Executive Summary
If you own a Gastroenterology & Hepatology practice in South Dakota, you are likely aware of the shifting healthcare landscape. National trends of market consolidation and rising patient demand are creating significant opportunities for physician owners. Navigating this environment to achieve your financial and personal goals requires a clear understanding of your practice’s value and a well-defined strategy. This guide provides the insights you need to start the process.
Market Overview
The market for GI practices is experiencing a period of intense activity. Large physician practice management (PPM) companies, many backed by private equity, are actively seeking to expand their networks. They are drawn to the specialty’s strong fundamentals. An aging population and updated cancer screening guidelines at age 45 are fueling a steady rise in patient demand.
For you as a practice owner in South Dakota, this is made more significant by a projected national shortage of gastroenterologists. With only 56 GIs currently in the state, your established practice and provider team represent a scarce and valuable asset. Buyers are not just acquiring a business. They are acquiring a strategic foothold in a region with high barriers to entry and growing demand.
Key Considerations
When preparing for a sale, sophisticated buyers look far beyond your top-line revenue. They analyze the underlying structure and efficiency of your operations. Understanding these key value drivers is the first step to maximizing your outcome.
The Power of Ancillary Services
Many GI practices leave significant value on the table by not optimizing their ancillary services. An in-house ambulatory surgery center (ASC) is the most common and powerful value driver, generating high-margin facility fees. With recent CMS proposals suggesting a 7-9% reimbursement increase for ASCs, their value is only growing. Other services like in-house anesthesia, pathology, or infusion therapy can also dramatically increase profitability and, consequently, your practice’s valuation.
Your Provider and Team Structure
Is your practice’s success tied entirely to you, the owner?

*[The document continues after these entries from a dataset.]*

-- ==== Sys2Proof/Machine/Dispatch.lean ====
section
/-! DEFINITION. One arm per instruction of opcode_table.json, each a call of its meaning. -/

namespace Sys2Proof.Machine

def exec (i : Instr) (s : State) : Host.Outcome State Fault Refusal :=
  match i with
  -- serial command frames (30_encoding.md R82)
  | .wrsr v => Sys2Proof.Machine.execWrsr v s
  | .write addr data => Sys2Proof.Machine.execWrite addr data s
  | .read addr n => Sys2Proof.Machine.execRead addr n s
  | .wrdi => Sys2Proof.Machine.execWrdi s
  | .rdsr => Sys2Proof.Machine.execRdsr s
  | .wren => Sys2Proof.Machine.execWren s
  | .wake => Sys2Proof.Machine.execWake s
  | .sleep => Sys2Proof.Machine.execSleep s
  -- host requests (30_encoding.md R91)
  | .drvRead addr n => Sys2Proof.Machine.execDrvRead addr n s
  | .drvWrite addr data => Sys2Proof.Machine.execDrvWrite addr data s
  | .drvRdsr => Sys2Proof.Machine.execDrvRdsr s
  | .drvWrsr v => Sys2Proof.Machine.execDrvWrsr v s
  | .drvWren => Sys2Proof.Machine.execDrvWren s
  | .drvWrdi => Sys2Proof.Machine.execDrvWrdi s
  | .drvSleep => Sys2Proof.Machine.execDrvSleep s
  | .drvWake => Sys2Proof.Machine.execDrvWake s
  | .drvSetBp cfg => Sys2Proof.Machine.execDrvSetBp cfg s
  | .crc32 data => Sys2Proof.Machine.execCrc32 data s
  | .recEncode r => Sys2Proof.Machine.execRecEncode r s
  | .recDecode b => Sys2Proof.Machine.execRecDecode b s
  | .hdrValidate h => Sys2Proof.Machine.execHdrValidate h s
  | .hdrEncode crc seqno => Sys2Proof.Machine.execHdrEncode crc seqno s
  | .storeWrite r => Sys2Proof.Machine.execStoreWrite r s
  | .storeRead => Sys2Proof.Machine.execStoreRead s

end Sys2Proof.Machine
end

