-- ==== Sys2Proof/Machine/Step.lean ====
section
/-! DEFINITION. One step of the machine: what is presented next is taken. -/

namespace Sys2Proof.Machine

/-- One step: the next request, frame or event presented (30_encoding.md R90; log 11). -/
def step (s : State) : Host.Outcome State Fault Refusal := takeInput s

/-- The state with the instruction of a table word presented, so that the next step runs it (log 11, log 13). -/
def State.withFetchWord (s : State) (nbits w : Nat) : State := s.presentWord nbits w

end Sys2Proof.Machine
end

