-- ==== Sys2Proof/Safety.lean ====
section
/-! DEFINITION. What counts as a good state and a safe run, in the terms the statements use. -/

namespace Sys2Proof

/-- The operands have the kind that 30_encoding.md R91 gives the operation; their length and reserved bits are not looked
at (R95). -/
def HostOp.takes : HostOp → Operands → Bool
  | .drvRead, .addrLen _ _ | .drvWrite, .addrData _ _ | .hdrEncode, .crcSeq _ _ => true
  | .drvWrsr, .byte _ | .drvSetBp, .byte _ => true
  | .crc32, .bytes _ | .recDecode, .bytes _ | .hdrValidate, .bytes _ => true
  | .recEncode, .bureau _ | .storeWrite, .bureau _ => true
  | .drvRdsr, .none | .drvWren, .none | .drvWrdi, .none | .drvSleep, .none | .drvWake, .none | .storeRead, .none => true
  | _, _ => false

end Sys2Proof

namespace Sys2Proof.Machine

/-- A request is accepted (10_state.md R28) and no mishap of the environment is armed (the fairness assumption of D19). -/
abbrev State.ready (s : State) : Prop := s.seq = .idle ∧ s.mishap = none

/-- The store's writes land (43_store.md R201 under 70_reset_and_hazards.md R276, R277): the device is there, awake and not
wholly protected. -/
abbrev Device.slotsWritable (d : Device) : Prop := d.answers = true ∧ bp d.sr ≠ 0b11#2

/-- Registers of a fixed width hold that many bytes (10_state.md R26). -/
abbrev WorkRegs.sized (r : WorkRegs) : Prop :=
  (∀ l ∈ r.pay, l.length = Config.payloadSize) ∧
  (∀ l ∈ r.hbufA, l.length = Config.headerSize) ∧
  (∀ l ∈ r.hbufB, l.length = Config.headerSize)

/-- The data of a response is empty when its result is not OK (10_state.md R29). -/
abbrev Response.lawful (r : Response) : Prop := r.result ≠ ResultCode.ok.code → r.data = .empty

/-- The invariant of the machine: the array's canonical form and bounds (R38, R50), chip-select released while Idle
(R22), HOLD never driven (R24), registers of their width (R26), lawful responses (R29), and only a sleeping device
waking (R121). -/
structure Invariant (s : State) : Prop where
  arrayWf : Memory.wf s.dev.array
  arrayBounded : Memory.bounded s.dev.array
  csReleased : s.seq = .idle → s.cs = false
  holdReleased : s.hold = false
  regsSized : s.regs.sized
  responseLawful : ∀ r ∈ s.response, r.lawful
  wakingAsleep : s.dev.waking = true → s.dev.asleep = true

/-- A host operation (30_encoding.md R91), as against a serial command frame. -/
def isHostOp : Instr → Bool
  | .wrsr _ | .write _ _ | .read _ _ | .wrdi | .rdsr | .wren | .wake | .sleep => false
  | .drvRead _ _ | .drvWrite _ _ | .drvRdsr | .drvWrsr _ | .drvWren | .drvWrdi | .drvSleep | .drvWake | .drvSetBp _
  | .crc32 _ | .recEncode _ | .recDecode _ | .hdrValidate _ | .hdrEncode _ _ | .storeWrite _ | .storeRead => true

/-- The n bytes a READ of the device at address `a` captures: the array's, or any values from a sleeping or absent device,
whose four command bytes have used the oracle first (30_encoding.md R85; 70_reset_and_hazards.md R276; log 35). -/
def Device.seenBytes (d : Device) (draws a n : Nat) : List Byte :=
  if d.answers then d.bytesAt a n else oracleBytes (draws + 4) n

/-- The status byte RDSR captures: SR, or any value from a sleeping or absent device (40_driver.md R115; R276). -/
def Device.seenStatus (d : Device) (draws : Nat) : Byte := if d.answers then d.sr else Config.oracleByte (draws + 1)

/-- SR after WREN and then WRITE of a device: one that answers has WEL set and, with `WEL_AUTO_CLEAR`, cleared again; a
sleeping one keeps it (10_state.md R33; D20). -/
def Device.srAfterWrite (d : Device) : Byte :=
  if d.answers then (if d.params.welAutoClear then d.sr &&& 0xFD#8 else d.sr ||| 0x02#8) else d.sr

/-- SR after WREN and then WRSR `v`, with the write-protect line at `wp`: a device that answers takes the writable bits
of `v` unless SRWD is set and it sees WP asserted (10_state.md R33, R35; D20). -/
def Device.srAfterWrsr (d : Device) (wp : Bool) (v : Byte) : Byte :=
  let latched := d.sr ||| 0x02#8
  let m := d.params.srWritableMask
  let stored := if srwd d.sr && (wp && d.params.wpWired) then latched else (latched &&& ~~~m) ||| (v &&& m)
  if d.answers then (if d.params.welAutoClear then stored &&& 0xFD#8 else stored) else d.sr

/-- Address `a` is one of the `n` from `base` and a WRITE there lands: the device is there, awake, and does not
protect `a`. -/
def Device.landsAt (d : Device) (base n a : Nat) : Bool :=
  d.answers && decide (base ≤ a) && decide (a < base + n) && !isProtected d.sr a

/-- A step of the machine that does not end in a fault. -/
def StepSafe (s : State) : Prop := ∀ f, step s ≠ .fault f

/-- STORE_WRITE of each record in turn (43_store.md R212). -/
def storeWrites : List Bureau → State → Host.Outcome State Fault Refusal
  | [], s => .next s
  | r :: rs, s =>
    match exec (.storeWrite r) s with
    | .next t => storeWrites rs t
    | .fault f => .fault f
    | .refused q => .refused q

/-- How many bytes the first frame that an instruction sends has (30_encoding.md R83; the pseudocode of each operation in
40_driver.md and 43_store.md); none where it sends no frame: an internal operation, operands that are not well formed,
a range that ends outside the array. -/
def firstFrame (i : Instr) : Option Nat :=
  match i with
  | .wrdi | .wren | .wake | .sleep | .drvWrsr _ | .drvWren | .drvWrdi | .drvSleep | .drvWake => some 1
  | .wrsr _ | .rdsr | .drvRdsr => some 2
  | .drvSetBp cfg => if cfg &&& 0xF8#8 = 0#8 then some 2 else none
  | .write addr data => if addr.toNat + data.length ≤ 0x80000 then some (4 + data.length) else none
  | .read addr n => if addr.toNat + n ≤ 0x80000 then some (4 + n) else none
  | .drvRead addr n => if addr.toNat + n.toNat ≤ 0x80000 then some (4 + n.toNat) else none
  | .drvWrite addr data => if addr.toNat + data.length ≤ 0x80000 then some 1 else none
  | .storeWrite _ | .storeRead => some 28
  | .crc32 _ | .recEncode _ | .recDecode _ | .hdrValidate _ | .hdrEncode _ _ => none

/-- The slot that write k targets, starting from an empty store (43_store.md R212). -/
def slotOfWrite (k : Nat) : Slot := if k % 2 = 1 then .A else .B

/-- The byte list with bit `i % 8` of byte `i / 8` flipped (42_crc32.md R175). -/
def flipBit (l : List Byte) (i : Nat) : List Byte := l.modify (i / 8) (fun b => b ^^^ (1#8 <<< (i % 8)))

end Sys2Proof.Machine
end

Or do you have associate physicians with a track record of productivity? A practice that can demonstrate stable revenue without being 100% reliant on the owner is inherently less risky to a buyer and will command a higher valuation.
Market Activity
While the frenetic pace of transactions seen in 2021 has leveled off, the market for GI practices remains robust. We now see a “flight to quality,” where buyers are more selective but are willing to pay premium valuations for strong, well-prepared practices. Today’s buyers are sophisticated and backed by deep analytical resources.
Valuation multiples can vary significantly. A smaller, single-physician practice might see a mid-single-digit multiple of its earnings. A larger group with multiple providers and a profitable, co-located ASC could command a valuation in the high single or even low double-digit range. Knowing where your practice fits on this spectrum is critical. Getting the timing right can be the difference between an average result and a life-changing one.
The Sale Process
Selling your practice is not a single event but a multi-stage process. A well-managed process protects your confidentiality, creates a competitive environment among buyers, and prevents surprises that can derail a transaction. Here is a simplified look at the path.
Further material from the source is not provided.